In the past changing the Service Account Issuer has been a disruptive process. However since Kubernetes v1.22 you can specify multiple Service Account Issuers in the Kubernetes API Server (Docs here).

As noted in the Kubernetes Docs when the --service-account-issuer flag is specified multiple times, the first is used to generate tokens and all are used to determine which issuers are accepted.

So with this feature we can migrate to a new Service Account Issuer without disruption to cluster operations.

Note: These procedures can be adapted to enable IAM Roles for Service Accounts (IRSA) without disruption to cluster operations.

Migrate using kOps additionalServiceAccountIssuers

In kubernetes/kops#16497 kOps added support for specifying an additional Service Account Issuer. This was released in kOps v1.28.5 so it requires at least this version to follow this procedure. If you are using an earlier version you can follow the Migrate using Instancegroup Hooks procedure.

Warning: This procedure is manual. We recommend testing this on a staging cluster before proceeding on a production cluster.

In this example we are switching from master.[cluster-name].[domain] to api.internal.[cluster-name].[domain].
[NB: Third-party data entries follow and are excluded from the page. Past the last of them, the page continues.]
/-- The fields of a message are read back under its kind. -/
theorem bodyOf_messageFields {body : MsgBody} (h : fieldsValid body = true) : bodyOf (kindOfBody body) (messageFields body) = some body := by
  cases body with
  | beacon entries delivers =>
    have hlength : entries.length ≤ 2 := by
      simp only [fieldsValid, Bool.and_eq_true, decide_eq_true_eq] at h
      exact h.1
    show bodyOf 1 (byteOf entries.length :: (entries.flatMap entryBytes ++ [yes delivers])) = _
    show (match entriesOf (byteOf entries.length).toNat (entries.flatMap entryBytes ++ [yes delivers]) with
      | some (entries, [d]) => (flagOfByte d).map fun d => MsgBody.beacon entries d
      | _ => none) = _
    rw [byteOf_toNat (by omega), entriesOf_entryBytes]
    show (flagOfByte (yes delivers)).map _ = _
    rw [flagOfByte_yes]
    rfl
  | intertrip line cause => exact congrArg (Option.map (MsgBody.intertrip line)) (causeOfByte_intertripByte cause)
  | ask id line kind => exact congrArg (Option.map (MsgBody.ask id line)) (kindOperand_kindByte kind)
  | grant | drop | dropped => rfl
  | deny id reason => exact congrArg (Option.map (MsgBody.deny id)) (reasonOfByte_denyByte reason)
  | audit ids =>
    have hlength : ids.length ≤ 8 := by
      simp only [fieldsValid, Bool.and_eq_true, decide_eq_true_eq] at h
      exact h.1.1
    have hids : ids.flatMap (fun id => [id]) = ids := List.flatMap_singleton' ids
    show (if (ids.flatMap fun id => [id]).length = (byteOf ids.length).toNat then
      some (MsgBody.audit (ids.flatMap fun id => [id])) else none) = _
    rw [hids, byteOf_toNat (by omega), if_pos rfl]

theorem halfOperand_inj {a b : Half} (h : halfOperand a = halfOperand b) : a = b := by
  unfold halfOperand at h
  injection h with hi hl
  injection hl with hl
  rw [← operandHalf_extract a, hi, hl, operandHalf_extract]

/-- R147: the head of a message and the check code behind it. -/
theorem append_halfOperand_split (head : List Byte) (check : Half) :
    (head ++ halfOperand check).take ((head ++ halfOperand check).length - 2) = head ∧
      (head ++ halfOperand check).drop ((head ++ halfOperand check).length - 2) = halfOperand check := by
  have hlength : (head ++ halfOperand check).length - 2 = head.length := by simp [halfOperand]
  rw [hlength, List.take_left, List.drop_left]
  exact ⟨rfl, rfl⟩

theorem readMessage_discarded {head : List Byte} {check : Half} (h : check ≠ checkCode head) :
    readMessage (head ++ halfOperand check) = none := by
  unfold readMessage
  dsimp only
  rw [(append_halfOperand_split head check).1, (append_halfOperand_split head check).2, if_neg fun e => h (halfOperand_inj e)]

theorem readMessage_taken {kind station : Byte} {fields : List Byte} {body : MsgBody} (hbody : bodyOf kind fields = some body)
    (h : fieldsValid body = true) :
    readMessage (kind :: station :: fields ++ halfOperand (checkCode (kind :: station :: fields))) = some (station, body) := by
  unfold readMessage
  dsimp only
  rw [(append_halfOperand_split _ _).1, (append_halfOperand_split _ _).2, if_pos rfl]
  dsimp only
  rw [hbody]
  exact if_pos h

/-- Settles O16. -/
theorem messageRoundTrip : Obligations.MessageRoundTrip := by
  intro p station body h
  refine ⟨?_, fun check hcheck => ?_⟩
  · unfold eventOfBytes messageBytes
    rw [readMessage_taken (bodyOf_messageFields h) h]
  · unfold eventOfBytes
    rw [readMessage_discarded hcheck]

end Sys2Proof.Machine
end

section
/-! The station port: arming, broken frames, the reads with the status summary, and what it refuses with BUSY (R200 to R203). -/

namespace Sys2Proof.Machine

open Sys2Proof

variable {s u : State} {row : PortRow}

/-! ### Events whose first effect is known -/

/-- An event that the part takes and that hands nothing on. -/
theorem event_quiet_next {f : State → State} (hrun : s.resetHeld = false) (hf : f s = u) (hu : u.agenda = []) :
    event f s = .next u.finish := by
  rw [event_running f hrun, State.event_quiet f (by rw [hf]; exact hu), hf]

/-- A settled part that an event leaves as it is. -/
theorem event_still {f : State → State} (hrun : s.resetHeld = false) (hq : Quiet s) (hl : LevelLaw s) (ha : AttnLaw s)
    (hr : RetainedLaw s) (hf : f s = s) : event f s = .next s :=
  (event_quiet_next hrun hf hq).trans (congrArg _ (State.finish_same hl ha hr))

/-! ### The port before SEL is armed (R200) -/

theorem State.port_unarmed (named : Option Nat) (owner : Option (State → Answer)) (h : s.sp.selArmed = false) :
    s.port row named owner = s := if_neg (by simp [h])

theorem State.portRead_unarmed (code : Byte) (operands : Nat) (response : List Byte) (h : s.sp.selArmed = false) :
    s.portRead code operands response = s := if_neg (by simp [h])

theorem State.frameBreaks_unarmed (h : s.sp.selArmed = false) : s.frameBreaks = s := if_neg (by simp [h])

/-- No frame is opened by a port that is not armed, so no command of the port changes a part that has settled. -/
theorem exec_unarmed {c : Instr} (hrun : s.resetHeld = false) (harmed : s.sp.selArmed = false) (hq : Quiet s) (hl : LevelLaw s)
    (ha : AttnLaw s) (hr : RetainedLaw s) (hc : c = .brokenFrame ∨ (frameOfCommand c).isSome = true) : exec c s = .next s := by
  have taken_still : ∀ {f : State → State}, f s = s → taken f s = .next s :=
    fun hf => (taken_running _ hrun).trans (congrArg _ hf)
  have still : ∀ {f : State → State}, f s = s → event f s = .next s := event_still hrun hq hl ha hr
  have port : ∀ {row named owner}, s.port row named owner = s := State.port_unarmed _ _ harmed
  cases c with
  | readSection number =>
    show execReadSection number s = _
    exact taken_still (State.portRead_unarmed _ _ _ harmed)
  | readRectifier =>
    show execReadRectifier s = _
    exact taken_still (State.portRead_unarmed _ _ _ harmed)
  | readStatus | readFeeder | readTripRecord | readHold | listHolds | readAlerts | readPoint | readLink | readSettingsStatus
  | readStaging | readTime =>
    show taken _ s = _
    refine taken_still ?_
    exact State.portRead_unarmed _ _ _ harmed
  | unknownCommand | select | cancelSelection | clearTripRecords | setTime | erase | program | clearSettingsStatus =>
    show taken _ s = _
    refine taken_still ?_
    exact port
  | operate | resetLockout | releaseHold | extendHold | dismissHold | forceRelease | activate =>
    show event _ s = _
    refine still ?_
    exact port
  | emptyFrame | restart =>
    show taken _ s = _
    refine taken_still ?_
    exact if_neg (by simp [harmed])
  | brokenFrame =>
    show event _ s = _
    refine still ?_
    exact State.frameBreaks_unarmed harmed
  | placeHold kind tag count sections duration =>
    show execPlaceHold kind tag count sections duration s = _
    unfold execPlaceHold
    split
    · exact still (State.frameBreaks_unarmed harmed)
    · exact still port
  | writeStaging offset count data =>
    show execWriteStaging offset count data s = .next s
    unfold execWriteStaging
    split
    · refine still ?_
      exact State.frameBreaks_unarmed harmed
    · refine taken_still ?_
      exact port
  | acknowledgePoint point =>
    show execAcknowledgePoint point s = _
    exact taken_still ((congrArg State.closeAlerts port).trans (State.closeAlerts_same ha))
  | acknowledgeAll =>
    show execAcknowledgeAll s = _
    exact taken_still ((congrArg State.closeAlerts port).trans (State.closeAlerts_same ha))
  | setLock =>
    show execSetLock s = _
    exact taken_still ((congrArg State.writeRetained port).trans (State.writeRetained_same s hr))
  | clearLock =>
    show execClearLock s = _
    exact taken_still ((congrArg State.writeRetained port).trans (State.writeRetained_same s hr))
  | _ =>
    rcases hc with hc | hc
    · exact Instr.noConfusion hc
    · exact absurd hc Bool.false_ne_true

/-- Settles O18. -/
theorem portArming : Obligations.PortArming := fun _ hrun =>
  ⟨taken_running _ hrun,
    fun harmed => ⟨(taken_running _ hrun).trans (congrArg _ (if_pos harmed)),
      fun _ => (taken_running _ hrun).trans (congrArg _ (if_pos harmed))⟩,
    fun harmed hq hl ha hr _ hc => exec_unarmed hrun harmed hq hl ha hr hc⟩

/-! ### Broken frames (R201) -/

/-- Settles O19: BROKEN_FRAME, and a WRITE STAGING that is cut short, which is one. -/
theorem brokenFrame : Obligations.BrokenFrame := by
  intro s hready broken herrors
  have hbreaks : s.frameBreaks = broken.pulse 64 := by
    unfold State.frameBreaks
    rw [if_pos hready.armed]
    simp only [broken, State.modSp, satSucc_eq_min herrors]
  have hbroken : event State.frameBreaks s = .next (broken.pulse 64).finish :=
    event_quiet_next hready.running hbreaks (by rw [State.pulse_agenda]; exact hready.quiet)
  refine ⟨hbroken, fun offset count data h1 h64 hshort => ?_⟩
  show execWriteStaging offset count data s = _
  unfold execWriteStaging
  rw [if_pos (by simp [shortOf, h1, h64, hshort]), hbroken]

/-! ### The reads (R202) -/

theorem State.portRead_armed (code : Byte) (operands : Nat) (response : List Byte) (h : s.sp.selArmed = true) :
    s.portRead code operands response = s.showing code operands response := if_pos h

theorem feederOperand_eq_none {b : Byte} (h : 6 ≤ b.toNat) : feederOperand b = none := dif_neg (by omega)

theorem sectionOperand_of_lt {b : Byte} {n : SectionNo} (h : b.toNat = n.val) : sectionOperand b = some n :=
  (dif_pos (h ▸ n.isLt)).trans (congrArg some (Fin.ext h))

theorem sectionOperand_eq_none {b : Byte} (h : 7 ≤ b.toNat) : sectionOperand b = none := dif_neg (by omega)

theorem pointOperand_of_lt {b : Byte} {p : PointNo} (h : b.toNat = p.val) : pointOperand b = some p :=
  (dif_pos (h ▸ p.isLt)).trans (congrArg some (Fin.ext h))

theorem pointOperand_eq_none {b : Byte} (h : 79 ≤ b.toNat) : pointOperand b = none := dif_neg (by omega)

theorem portOperand_eq_none {b : Byte} (h : 2 ≤ b.toNat) : portOperand b = none := by
  unfold portOperand
  rw [if_neg (by rintro rfl; simp at h), if_neg (by rintro rfl; simp at h)]

theorem State.tripResponse_outside (k : FeederNo) {choice : Byte} (h : 2 ≤ choice.toNat) :
    s.tripResponse k choice = refused .badOperand := by
  unfold State.tripResponse
  rw [if_neg (by rintro rfl; simp at h), if_neg (by rintro rfl; simp at h)]

theorem stagingBounds_iff {offset length : Nat} :
    stagingBounds offset length = true ↔ 1 ≤ length ∧ length ≤ 64 ∧ offset + length ≤ 512 := by
  simp [stagingBounds, and_assoc]
  omega

theorem State.showing_dataOut (s : State) (code : Byte) (operands : Nat) (response : List Byte) (n : Nat) :
    (s.showing code operands response).dataOut n = if n ≤ operands then 0 else response.getD (n - operands - 1) 0 := by
  show (if n < operands + 1 then 0 else response.getD (n - (operands + 1)) 0) = _
  simp only [Nat.lt_succ_iff, Nat.sub_sub]

/-- The read of an armed port, its answer worked out. -/
theorem taken_portRead {f : State → State} {code : Byte} {operands : Nat} {answer response : List Byte} (hrun : s.resetHeld = false)
    (harmed : s.sp.selArmed = true) (hf : f s = s.portRead code operands answer) (h : answer = response) :
    taken f s = .next (s.showing code operands response) := by
  rw [taken_running f hrun, hf, h, State.portRead_armed _ _ _ harmed]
  1. Add new SAI as additional (existing SAI as primary) to the Cluster resource
      kubeAPIServer:
        serviceAccountIssuer: https://master.[cluster-name].[domain]
        additionalServiceAccountIssuers:
          - https://api.internal.[cluster-name].[domain]
    
  2. Apply the changes to the cluster
  3. Roll the control-plane nodes
  4. Switch the primary/secondary SAI on the Cluster resource
      kubeAPIServer:
        serviceAccountIssuer: https://api.internal.[cluster-name].[domain]
        additionalServiceAccountIssuers:
          - https://master.[cluster-name].[domain]
    
  5. Apply the changes to the cluster
  6. Roll the control-plane nodes
  7. Wait 24 hours until the dynamic SA tokens have refreshed
  8. Remove the additionalServiceAccountIssuers from the Cluster resource
  9. Apply the changes to the cluster
  10. Roll the control-plane nodes

Migrate using Instancegroup Hooks

Warning: This procedure is manual and involves some tricky modification of manifest files. We recommend testing this on a staging cluster before proceeding on a production cluster.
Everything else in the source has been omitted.